In this study, we sub-grouped genes into the major GO categories and further tested the “tissue-driven” hypothesis. Our result has shown that, in most of the situations, the tissue-specific constraints are also reflected in the individual GO categories. This is particular obvious in the neural tissues and the hormone-related tissues. The mean tissue expression distances in the neural tissues, such as pituitary (pi), amygdala (ad), hypothalamus (hp), and cerebellum (cb), are always among the lowest in most of the GO categories examined. Meanwhile, the mean tissue expression distance in the hormone-related tissues, such as pancreas (pc) and thyroid (tr), are always among the highest, also in most of the GO categories examined. This has shown that the tissue-specific stabilizing constraint is not dominated by genes in particular GO categories. The tissue-specific stabilizing constraint is more likely to be governed on more general levels, such as the interaction between the tissues (adult or embryonic) or the physiological structure of the tissues.

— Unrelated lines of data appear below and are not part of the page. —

-- ==== Sys2Proof/Machine/PacketOf.lean ====
section
/-! DEFINITION. The packet a command carries, for the commands that are packets. -/

namespace Sys2Proof.Machine

/-- The packet of a packet command. -/
def packetOf : Instr → Option Packet
  | .loadProfile p _ => some p
  | .selectProfile p _ => some p
  | .warmReset p => some p
  | .fnStop r => reqPacket r
  | .fnStart r _ => reqPacket r
  | .statusRead p => some p
  | .logRead p => some p
  | .nop p => some p
  | .memWrite p => some p
  | .memRead p _ => some p
  | .memFill p => some p
  | .objCreate p => some p
  | .objWrite p => some p
  | .objFree p => some p
  | .syncAdd p => some p
  | .syncSet p => some p
  | .syncRead p => some p
  | .syncWait p => some p
  | .execLaunch p => some p
  | .execTeardown p => some p
  | .execQuery p => some p
  | .kvCreate p => some p
  | .kvAttach p => some p
  | .kvStep p => some p
  | .kvCommit p => some p
  | .kvFree p => some p
  | .kvQuery p => some p
  | .visRun p => some p
  | .glkBarrier p => some p
  | .glkImage p => some p
  | .glkDigestRead p => some p
  | .glkFenceClear p => some p
  | .camExpo p => some p
  | .ctxCommit p _ => some p
  | .decCreate p => some p
  | .decDecode p _ => some p
  | .decFlush p _ => some p
  | .decDestroy p => some p
  | .encCreate p _ => some p
  | .encFrame p _ _ => some p
  | .encDestroy p => some p
  | .jpegDec p _ => some p
  | .jpegEnc p _ => some p
  | .motSetpoint p => some p
  | .motFlush p => some p
  | .motQuery p => some p
  | .chrRead p => some p
  | .applyPending p => some p
  | .chrStep p => some p
  | .chrSet p => some p
  | .ethTx p => some p
  | .canTx p => some p
  | .canRx p => some p
  | .safeEnter p => some p
  | .secAdvance p => some p
  | .secRenewKey p => some p
  | _ => none

/-- The opcode of a packet command (Table CMDQ-4 and the opcode tables of the classes). -/
def opcodeOf : Instr → Opcode
  | .loadProfile _ _ => ⟨0x1, 0x1⟩
  | .selectProfile _ _ => ⟨0x1, 0x2⟩
  | .warmReset _ => ⟨0x1, 0x3⟩
  | .fnStop _ => ⟨0x1, 0x10⟩
  | .fnStart _ _ => ⟨0x1, 0x11⟩
  | .statusRead _ => ⟨0x1, 0x20⟩
  | .logRead _ => ⟨0x1, 0x21⟩
  | .nop _ => ⟨0x0, 0x0⟩
  | .memWrite _ => ⟨0x2, 0x1⟩
  | .memRead _ _ => ⟨0x2, 0x2⟩
  | .memFill _ => ⟨0x2, 0x3⟩
  | .objCreate _ => ⟨0x2, 0x10⟩
  | .objWrite _ => ⟨0x2, 0x11⟩
  | .objFree _ => ⟨0x2, 0x12⟩
  | .syncAdd _ => ⟨0x3, 0x1⟩
  | .syncSet _ => ⟨0x3, 0x2⟩
  | .syncRead _ => ⟨0x3, 0x3⟩
  | .syncWait _ => ⟨0x3, 0x4⟩
  | .execLaunch _ => ⟨0x4, 0x1⟩
  | .execTeardown _ => ⟨0x4, 0x2⟩
  | .execQuery _ => ⟨0x4, 0x3⟩
  | .kvCreate _ => ⟨0x5, 0x1⟩
  | .kvAttach _ => ⟨0x5, 0x2⟩
  | .kvStep _ => ⟨0x5, 0x3⟩
  | .kvCommit _ => ⟨0x5, 0x4⟩
  | .kvFree _ => ⟨0x5, 0x5⟩
  | .kvQuery _ => ⟨0x5, 0x6⟩
  | .visRun _ => ⟨0x7, 0x1⟩
  | .glkBarrier _ => ⟨0xa, 0x1⟩
  | .glkImage _ => ⟨0xa, 0x2⟩
  | .glkDigestRead _ => ⟨0xa, 0x3⟩
  | .glkFenceClear _ => ⟨0xa, 0x4⟩
  | .camExpo _ => ⟨0x6, 0x1⟩
  | .ctxCommit _ _ => ⟨0x6, 0x2⟩
  | .decCreate _ => ⟨0x6, 0x10⟩
  | .decDecode _ _ => ⟨0x6, 0x11⟩
  | .decFlush _ _ => ⟨0x6, 0x12⟩
  | .decDestroy _ => ⟨0x6, 0x13⟩
  | .encCreate _ _ => ⟨0x6, 0x20⟩
  | .encFrame _ _ _ => ⟨0x6, 0x21⟩
  | .encDestroy _ => ⟨0x6, 0x22⟩
  | .jpegDec _ _ => ⟨0x6, 0x30⟩
  | .jpegEnc _ _ => ⟨0x6, 0x31⟩
  | .motSetpoint _ => ⟨0x8, 0x1⟩
  | .motFlush _ => ⟨0x8, 0x2⟩
  | .motQuery _ => ⟨0x8, 0x3⟩
  | .chrRead _ => ⟨0x9, 0x20⟩
  | .applyPending _ => ⟨0x9, 0x21⟩
  | .chrStep _ => ⟨0x9, 0x21⟩
  | .chrSet _ => ⟨0x9, 0x21⟩
  | .ethTx _ => ⟨0x9, 0x10⟩
  | .canTx _ => ⟨0x9, 0x1⟩
  | .canRx _ => ⟨0x9, 0x2⟩
  | .safeEnter _ => ⟨0xb, 0x1⟩
  | .secAdvance _ => ⟨0xb, 0x10⟩
  | .secRenewKey _ => ⟨0xb, 0x11⟩
  | _ => ⟨0, 0⟩

/-- The register write a command carries, for the commands that are one. -/
def writeOf : Instr → Option RegWrite
  | .fnStop (.fnctl w) => some w
  | .fnStart (.fnctl w) _ => some w
  | .clkSrcselReq w => some w
  | .clkNetrefWrite w => some w
  | .clkGateWrite _ w => some w
  | .sensclkEnable _ w => some w
  | .pwrAvsInvalidate w => some w
  | .cmdqDb _ w => some w
  | .queueEnable _ w => some w
  | .queueDisable _ w => some w
  | .cplHeadWrite _ w => some w
  | .syncAddWrite _ w => some w
  | .watchArm _ w => some w
  | .syncRangeWrite _ w => some w
  | .escRepairSwap w => some w
  | .fwlRegionWrite _ _ _ w => some w
  | .dmaGo _ w => some w
  | .reweaveStart w => some w
  | .reweaveAbort (.firmware w) => some w
  | .clearEccBlock w => some w
  | .pin w => some w
  | .unpin w => some w
  | .admaPush w => some w
  | .admaLayoutWrite _ w => some w
  | .camExpoCommit _ w => some w
  | .spwPush _ w => some w
  | .returnAngle _ w => some w
  | .axctlFlush _ w => some w
  | .arm _ w => some w
  | .trigger _ w => some w
  | .traceStop _ w => some w
  | .ethRdb _ _ w => some w
  | .gclChange _ w => some w
  | .canTxreq _ w => some w
  | .recover _ w => some w
  | .canRxfack _ w => some w
  | .wdStart _ (.register w) => some w
  | .wdKick _ (.register w) => some w
  | .challenge w => some w
  | .respond w => some w
  | .lock w => some w
  | .secOtpprog w => some w
  | .registerWrite _ w => some w
  | _ => none

end Sys2Proof.Machine
end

On the other hand, in some GO categories, the mean tissue expression distance showed interesting deviation from the general distribution between human and mouse, for example, the increased mean tissue expression distances in the “Structural molecule” category in the tissue of tongue, and in the “catalytic activity” category in the tissue of liver. This shows that in particular tissue and in particular GO category, potential indications of positive selection do exist between species. However, we have not found such indicative deviations in neural tissues in the GO categories. This has shown that the constraint on gene expression variance in the neural tissue is particularly strong. This is contradictory to the vast phenotypical differences in these tissues between human and mouse. However, since all the expression data are from adult tissues, it is possible that divergence in expression among these tissues may be profound in other developmental stages, such as embryogenesis. The tissue-specific stabilizing constraints we shown here and in the previous report7 are based on the adult tissue, although the whole set of methods can be readily applied to tissues in other developmental stages once the data is available.